Le pregunto entonces qué siente cuando Gustave mata a una persona. Faye se encoge de hombros y dice: «Para la gente, Gustave es un ser maligno, pero eso es absurdo. Él no se plantea dilemas morales; sólo se deja llevar por el instinto. A veces se come el cuerpo entero, otras se contenta con los brazos y las piernas. Para entenderlo, es preciso recordar que, cuando empezó a matar, había guerra en el Congo y en Burundi y que muchos cadáveres eran arrojados al río y al lago. Cada día que yo hacía el seguimiento de Gustave veía cuerpos flotando en el agua: cuatro, cinco, a veces, diez... Yo creo que fue por entonces cuando se aficionó a la carne humana. Pero él, como digo, se deja llevar por el instinto: come, se procrea y duerme. La suya es una buena vida».
En la primavera de 1999, después de seis meses de ataques en la orilla del lago, Faye descubrió que el cocodrilo había vuelto al Parque Nacional de Rusizi. Pronto comprendió que cada una de las ausencias de Gustave en el parque se correspondía con una racha de ataques en el lago. Tras haber identificado a Gustave como el único asesino y haberse pasado dos años en estrecho contacto con el saurio, Faye planeó el audaz proyecto de «meterlo en una jaula». Construyó entonces un gran recinto cerrado, con muros de hormigón, en el Parque Nacional de Rusizi. Una vez que lo tuviera en su dominio, renovaría el decreciente acervo genético del Crocodylus niloticus cruzando a Gustave con las hembras más sanas que encontrara. Se proponía también volver a llenar las vacías arcas del Parque Nacional de Rusizi cobrando entrada a los visitantes por el privilegio de ver al famoso devorador de hombres. Faye dispuso una red de trampas y lazos, cada vez mayores y más complicados. El plato fuerte era un cepo de acero tan grande que eran necesarias 30 personas para levantarlo del suelo. Fue colocado en la orilla del Rusizi y usaron como cebo una cabeza de vaca; después, una gallina viva; más tarde, una cabra viva también. Ni Gustave ni ningún otro saurio se aventuraron nunca a lanzarse contra el cebo.

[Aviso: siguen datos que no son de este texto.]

-- ==== Sys2Proof/Certificates/Slice0/Obligations.lean ====
section
/-! DEFINITION. The statements for the provers. The namespace `Sys2Proof.Claims` holds the shapes that
several statements share; each statement is one `def Obligations.<Name> : Prop`. -/

namespace Sys2Proof.Claims

open Sys2Proof.Machine

/-- The 25 bytes of R108, as that rule lists them. -/
def unknownOpcodes : List Byte :=
  [0x02, 0x0B, 0x12, 0x22, 0x2B, 0x32, 0x42, 0x4B, 0x52, 0x62, 0x6B, 0x72, 0x8B, 0x92, 0x93, 0x9B, 0x9C,
   0x9E, 0x9F, 0xAB, 0xB2, 0xBB, 0xCB, 0xD2, 0xF2]

/-- What an instruction that reads a memory operand does: `k v` on the state, where `v` is the byte read.
Where the operand is RAM or ROM it completes; where it is a device's, the device's answer decides: a free
value, whose refusal is `BusError(ReadOnly)` (the model's choice and deduction: assumption 4). -/
def MemReadLaw (mk : MemForm → Instr) (k : Byte → State → State) : Prop :=
  (∀ (f : MemForm) (s s1 : State) (e : Effective) (v : Byte),
    resolve f s = .ok (e, s1) → s.peek e.ea = some v →
    exec (mk f) s = .next { k v s with cycles := f.readCycles + e.crossed.toNat }) ∧
  (∀ (f : MemForm) (s s1 : State) (e : Effective),
    resolve f s = .ok (e, s1) → classOf e.ea = .device →
    exec (mk f) s = match Config.deviceRead s.deviceLog e.ea with
      | .byte v => .next { k v { s with deviceLog := .read e.ea :: s.deviceLog } with
          cycles := f.readCycles + e.crossed.toNat }
      | .refused => .fault (.busError .readOnly e.ea))

/-- The same for an instruction with an immediate form too. -/
def ReadLaw (mk : Source → Instr) (k : Byte → State → State) : Prop :=
  (∀ (b : Byte) (s : State), exec (mk (.imm b)) s = .next { k b s with cycles := 2 }) ∧
  MemReadLaw (fun f => mk (.mem f)) k

/-- What a store of the byte `v s` does: RAM keeps it, ROM is an error, a device is told; whether it
refuses is a free value, and a refusal is `BusError(ReadOnly)` (the model's choice and deduction: assumption 5). -/
def StoreLaw (mk : MemForm → Instr) (v : State → Byte) : Prop :=
  ∀ (f : MemForm) (s s1 : State) (e : Effective), resolve f s = .ok (e, s1) →
    (classOf e.ea = .ram → exec (mk f) s =
      .next { s with mem := s.mem.write (cellOf s.prgSize e.ea) (v s), cycles := f.storeCycles }) ∧
    (classOf e.ea = .rom → exec (mk f) s = .fault (.busError .readOnly e.ea)) ∧
    (classOf e.ea = .device → exec (mk f) s = match Config.deviceWrite s.deviceLog e.ea (v s) with
      | .taken => .next { s with deviceLog := .write e.ea (v s) :: s.deviceLog, cycles := f.storeCycles }
      | .refused => .fault (.busError .readOnly e.ea))

/-- What a read-modify-write does: one read of `ea`, `g` on the byte, one write of `ea`, then `k` with the
byte written. A device sees exactly one read and then one write; its answers are free values, and a refusal of
either is `BusError(ReadOnly)` (the model's choice and deduction: assumptions 4 and 5). -/
def ModifyLaw (mk : MemForm → Instr) (g : Byte → State → Byte × State) (k : Byte → State → State) :
    Prop :=
  ∀ (f : MemForm) (s s1 : State) (e : Effective), resolve f s = .ok (e, s1) →
    (classOf e.ea = .ram →
      let r := g (s.mem.read (cellOf s.prgSize e.ea)) s
      exec (mk f) s = .next { k r.1 { r.2 with mem := s.mem.write (cellOf s.prgSize e.ea) r.1 } with
        cycles := f.modifyCycles }) ∧
    (classOf e.ea = .rom → exec (mk f) s = .fault (.busError .readOnly e.ea)) ∧
    (classOf e.ea = .device → exec (mk f) s = match Config.deviceRead s.deviceLog e.ea with
      | .refused => .fault (.busError .readOnly e.ea)
      | .byte v =>
        let r := g v { s with deviceLog := .read e.ea :: s.deviceLog }
        match Config.deviceWrite (.read e.ea :: s.deviceLog) e.ea r.1 with
        | .refused => .fault (.busError .readOnly e.ea)
        | .taken => .next { k r.1 { r.2 with deviceLog := .write e.ea r.1 :: .read e.ea :: s.deviceLog } with
            cycles := f.modifyCycles })

/-- What a conditional branch does (R174): the target is relative to `PC_next`, which is `PC` when the
operation begins. -/
def BranchLaw (mk : Byte → Instr) (cond : StatusFlags → Prop) : Prop :=
  ∀ (off : Byte) (s : State),
    (cond s.p → exec (mk off) s = .next { s with
      pc := s.pc + off.signExtend 16
      cycles := 3 + (hiByte s.pc != hiByte (s.pc + off.signExtend 16)).toNat }) ∧
    (¬ cond s.p → exec (mk off) s = .next { s with cycles := 2 })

Faye ha abandonado el proyecto de capturar a Gustave y reconoce que el gigantesco cepo era una quimera no menos grande. Pero tampoco puede fiarlo todo a las leyes de la naturaleza, y menos aún de cara a los niños de su escuela y el orfanato. «Les he dicho mil veces que se anden con ojo, pero ellos siguen yendo al lago a nadar. Es un problema serio. Me preocupa que Gustave pueda aparecer un día, pero no quiero matarlo. Y está ya demasiado mayor como para encerrarlo en una jaula.»
Faye cree haber dado con una solución, para la que está esperando el material necesario: clavarle a Gustave un dardo con un tranquilizante y ponerle un radioemisor en el cuello. «Entonces, él podrá seguir disfrutando de su libertad y yo, alertar a todos de que él anda cerca. Yo no podría matarlo, ni aunque se produjera un accidente con uno de mis hijos –dice Faye–. Gustave es el último mohicano. No va a haber otro igual y, aunque él me devoraría si tuviera la ocasión, me siento orgulloso de llamarlo `amigo´».